On the Calculations of the Exciton-Phonon Coupling Parameters in the Theory of Davydov Solitons
Davydov soliton (DS) theory2, 3 considers collective amide-1 vibrations (excitons) in the chains of the hydrogen-bonded peptide groups in the peptide α-helix and their coupling with longitudional deformations of the chains (acoustic phonons). The coupling leads to the H-bond length changes, thus resulting, under some conditions, in a self-trapping of the excitation. Due to the exciton-phonon coupling (EPC) the longitudional α-helix deformations affect the exciton Hamiltonian, changing the resonance parameters (which describe the hopping of the excitation between H-bonded peptide groups), and nonresonance (diagonal) parameters (which are the excitation energy of each peptide group).

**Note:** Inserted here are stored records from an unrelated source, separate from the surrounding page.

theorem stageBsar_isStage {W : Nat} (hW : 1 ≤ W) : IsStage stageBsar W moveRightSigned := by
  intro k f x vs hx hl
  refine Build.Does.bind (na := 0) (na' := 0) (nx := 0) (nx' := 0) (topBit_does hW hx hl) fun e f1 e1 h1 => ?_
  have hx := denotesWord_extends hx e1
  refine Build.Does.ret ⟨(List.range x.length).map fun i => vs.getD (i + k)
    fun ρ => (wordOf W (valuesAt vs ρ)).getLsbD (W - 1),
    denotesWord_map fun i hi => denotes_getD hx _ fun _ => h1, by simpa [hx.length_eq] using hl, fun ρ => ?_⟩
  simp only [moveRightSigned, valuesAt_length]
  rw [valuesAt, List.map_map, hx.length_eq]
  refine List.map_congr_left fun i _ => ?_
  refine (getD_valuesAt vs _ _ ρ).trans ?_
  rw [wordOf_getLsbD (by simp [hl]), getLastD_eq, valuesAt_length, hl]

theorem stageBrol_isStage {W : Nat} (hW : 1 ≤ W) : IsStage stageBrol W turnLeft := by
  intro k f x vs hx hl
  have hlen := hx.length_eq
  refine Build.Does.ret ⟨(List.range x.length).map fun i =>
    vs.getD ((i + (x.length - k % x.length)) % x.length) fun _ => false,
    denotesWord_map fun i hi => denotes_getD hx _ fun h => ?_, by simpa [hlen] using hl, fun ρ => ?_⟩
  · have := Nat.mod_lt (i + (x.length - k % x.length)) (show 0 < x.length by omega)
    omega
  · simp only [valuesAt, List.map_map, turnLeft, List.length_map, hlen]
    exact List.map_congr_left fun i _ => getD_valuesAt vs _ _ ρ

theorem stageBror_isStage {W : Nat} (hW : 1 ≤ W) : IsStage stageBror W turnRight := by
  intro k f x vs hx hl
  have hlen := hx.length_eq
  refine Build.Does.ret ⟨(List.range x.length).map fun i => vs.getD ((i + k % x.length) % x.length) fun _ => false,
    denotesWord_map fun i hi => denotes_getD hx _ fun h => ?_, by simpa [hlen] using hl, fun ρ => ?_⟩
  · have := Nat.mod_lt (i + k % x.length) (show 0 < x.length by omega)
    omega
  · simp only [valuesAt, List.map_map, turnRight, List.length_map, hlen]
    exact List.map_congr_left fun i _ => getD_valuesAt vs _ _ ρ

/-- Each move is its rule on words. -/
theorem moveLeft_word {W : Nat} {l : List Bool} (h : l.length = W) (b : BitVec W) :
    wordOf W (moveLeft b.toNat l) = Functional.bshl (wordOf W l) b := by
  refine BitVec.eq_of_getLsbD_eq fun i hi => ?_
  rw [wordOf_getLsbD (by rw [moveLeft_composes.length, h]), moveLeft, h, getD_map_range _ _ _ hi, Functional.bshl,
    word_nat, BitVec.getLsbD_ofNat, wordOf_toNat h, Nat.testBit_mul_two_pow, uval_testBit]
  by_cases h1 : i < b.toNat
  · simp [h1, hi]
  · simp [h1, hi, show b.toNat ≤ i by omega]

theorem moveRight_word {W : Nat} {l : List Bool} (h : l.length = W) (b : BitVec W) :
    wordOf W (moveRight b.toNat l) = Functional.bshr (wordOf W l) b := by
  refine BitVec.eq_of_getLsbD_eq fun i hi => ?_
  rw [wordOf_getLsbD (by rw [moveRight_composes.length, h]), moveRight, h, getD_map_range _ _ _ hi, Functional.bshr,
    word_nat, BitVec.getLsbD_ofNat, wordOf_toNat h, Nat.testBit_div_two_pow, uval_testBit]
  simp [hi]

theorem bsar_eq {W : Nat} (a b : BitVec W) : Functional.bsar a b = a.sshiftRight b.toNat := by
  have : (2 : Int) ^ b.toNat = ((2 ^ b.toNat : Nat) : Int) := by simp
  rw [Functional.bsar, Functional.word, this, ← Int.shiftRight_eq_div_pow, ← BitVec.toInt_sshiftRight, BitVec.ofInt_toInt]

theorem moveRightSigned_word {W : Nat} {l : List Bool} (h : l.length = W) (b : BitVec W) :
    wordOf W (moveRightSigned b.toNat l) = Functional.bsar (wordOf W l) b := by
  refine BitVec.eq_of_getLsbD_eq fun i hi => ?_
  rw [wordOf_getLsbD (by rw [moveRightSigned_composes.length, h]), moveRightSigned, h, getD_map_range _ _ _ hi, bsar_eq,
    BitVec.getLsbD_sshiftRight, BitVec.msb_eq_getLsbD_last, wordOf_getLsbD h, wordOf_getLsbD h, getLastD_eq, h]
  by_cases h1 : b.toNat + i < W
  · have h2 : b.toNat + i < l.length := by omega
    simp [h1, List.getD_eq_getElem?_getD, h2, Nat.add_comm i, Nat.not_le.mpr hi]
  · rw [getD_ge (by omega)]
    simp [hi, h1]

theorem turnLeft_word {W : Nat} {l : List Bool} (h : l.length = W) (b : BitVec W) :
    wordOf W (turnLeft b.toNat l) = Functional.brol (wordOf W l) b := by
  refine BitVec.eq_of_getLsbD_eq fun i hi => ?_
  rw [wordOf_getLsbD (by rw [turnLeft_composes.length, h]), turnLeft, h, getD_map_range _ _ _ hi, Functional.brol,
    bitsOf_getLsbD, wordOf_getLsbD h]
  simp [hi]

theorem turnRight_word {W : Nat} {l : List Bool} (h : l.length = W) (b : BitVec W) :
    wordOf W (turnRight b.toNat l) = Functional.bror (wordOf W l) b := by
  refine BitVec.eq_of_getLsbD_eq fun i hi => ?_
  rw [wordOf_getLsbD (by rw [turnRight_composes.length, h]), turnRight, h, getD_map_range _ _ _ hi, Functional.bror,
    bitsOf_getLsbD, wordOf_getLsbD h]
  simp [hi]

section
variable {w : Wires} {f : Factory} {W : Nat} {as bs : List Den} {k ci : Den}

theorem barrelNet_does {fix : Nat → Word → Build Word} {move : Nat → List Bool → List Bool}
    {rule : BitVec W → BitVec W → BitVec W} (h : w.Carry f W as bs k ci) (hfix : IsStage fix W move)
    (hm : Composes move)
    (hw : ∀ l, l.length = W → ∀ b : BitVec W, wordOf W (move b.toNat l) = rule (wordOf W l) b) :
    Build.Does (barrelNet fix w) f (W * W) (2 * (W * W)) (fun r f' =>
      IsResult f' r W fun ρ => (rule (wordOf W (valuesAt as ρ)) (wordOf W (valuesAt bs ρ)), false)) := by
  refine Build.Does.weaken (na := bs.length * W + (0 + 0)) (nx := 2 * (bs.length * W) + (0 + 0)) ?_
    (by simp [h.lenB]) (by simp [h.lenB]) (fun _ _ _ h => h)
  refine Build.Does.bind (barrel_does hfix hm 0 h.b h.a h.lenA) fun r f1 e1 h1 => ?_
  obtain ⟨rs, hr, hrl, hrv⟩ := h1
  refine Build.Does.bind (constCell_does f1 false) fun co f2 e2 h2 => ?_
  refine Build.Does.ret ⟨rs, fun _ => false, denotesWord_extends hr e2, h2.1, hrl, fun ρ => Prod.ext ?_ rfl⟩
  have := hw (valuesAt as ρ) (by simp [h.lenA]) (wordOf W (valuesAt bs ρ))
  rw [wordOf_toNat (by simp [h.lenB])] at this
  simpa [hrv ρ] using this

theorem netBshl_does (h : w.Carry f W as bs k ci) :
    Build.Does (netBshl w) f (W * W) (2 * (W * W)) (fun r f' =>
      IsResult f' r W fun ρ => Functional.result .bshl (portsAt W as bs k ci ρ)) :=
  barrelNet_does h (stageBshl_isStage W) moveLeft_composes fun _ hl b => moveLeft_word hl b

theorem netBshr_does (h : w.Carry f W as bs k ci) :
    Build.Does (netBshr w) f (W * W) (2 * (W * W)) (fun r f' =>
      IsResult f' r W fun ρ => Functional.result .bshr (portsAt W as bs k ci ρ)) :=
  barrelNet_does h (stageBshr_isStage W) moveRight_composes fun _ hl b => moveRight_word hl b

theorem netBsar_does (hW : 1 ≤ W) (h : w.Carry f W as bs k ci) :
    Build.Does (netBsar w) f (W * W) (2 * (W * W)) (fun r f' =>
      IsResult f' r W fun ρ => Functional.result .bsar (portsAt W as bs k ci ρ)) :=
  barrelNet_does h (stageBsar_isStage hW) moveRightSigned_composes fun _ hl b => moveRightSigned_word hl b

theorem netBrol_does (hW : 1 ≤ W) (h : w.Carry f W as bs k ci) :
    Build.Does (netBrol w) f (W * W) (2 * (W * W)) (fun r f' =>
      IsResult f' r W fun ρ => Functional.result .brol (portsAt W as bs k ci ρ)) :=
  barrelNet_does h (stageBrol_isStage hW) turnLeft_composes fun _ hl b => turnLeft_word hl b

theorem netBror_does (hW : 1 ≤ W) (h : w.Carry f W as bs k ci) :
    Build.Does (netBror w) f (W * W) (2 * (W * W)) (fun r f' =>
      IsResult f' r W fun ρ => Functional.result .bror (portsAt W as bs k ci ρ)) :=
  barrelNet_does h (stageBror_isStage hW) turnRight_composes fun _ hl b => turnRight_word hl b

end

end Sys2Proof.Machine
end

Accordingly, the EPC can be characterized by three parameters: the “resonance” parameter χres defined as the derivative of the hopping integral with the respect to the corresponding H-bond length and two “nonresonance” parameters, χ′ and χ″, which are the derivatives of the amide-1 excitation energy E in the peptide group with the respect to its distances to the “right” and “left” groups in the chain. In other words, χ′ and χ” present the extra forces with which some peptide group acts, when excited, upon its right and left neighbours in the chain.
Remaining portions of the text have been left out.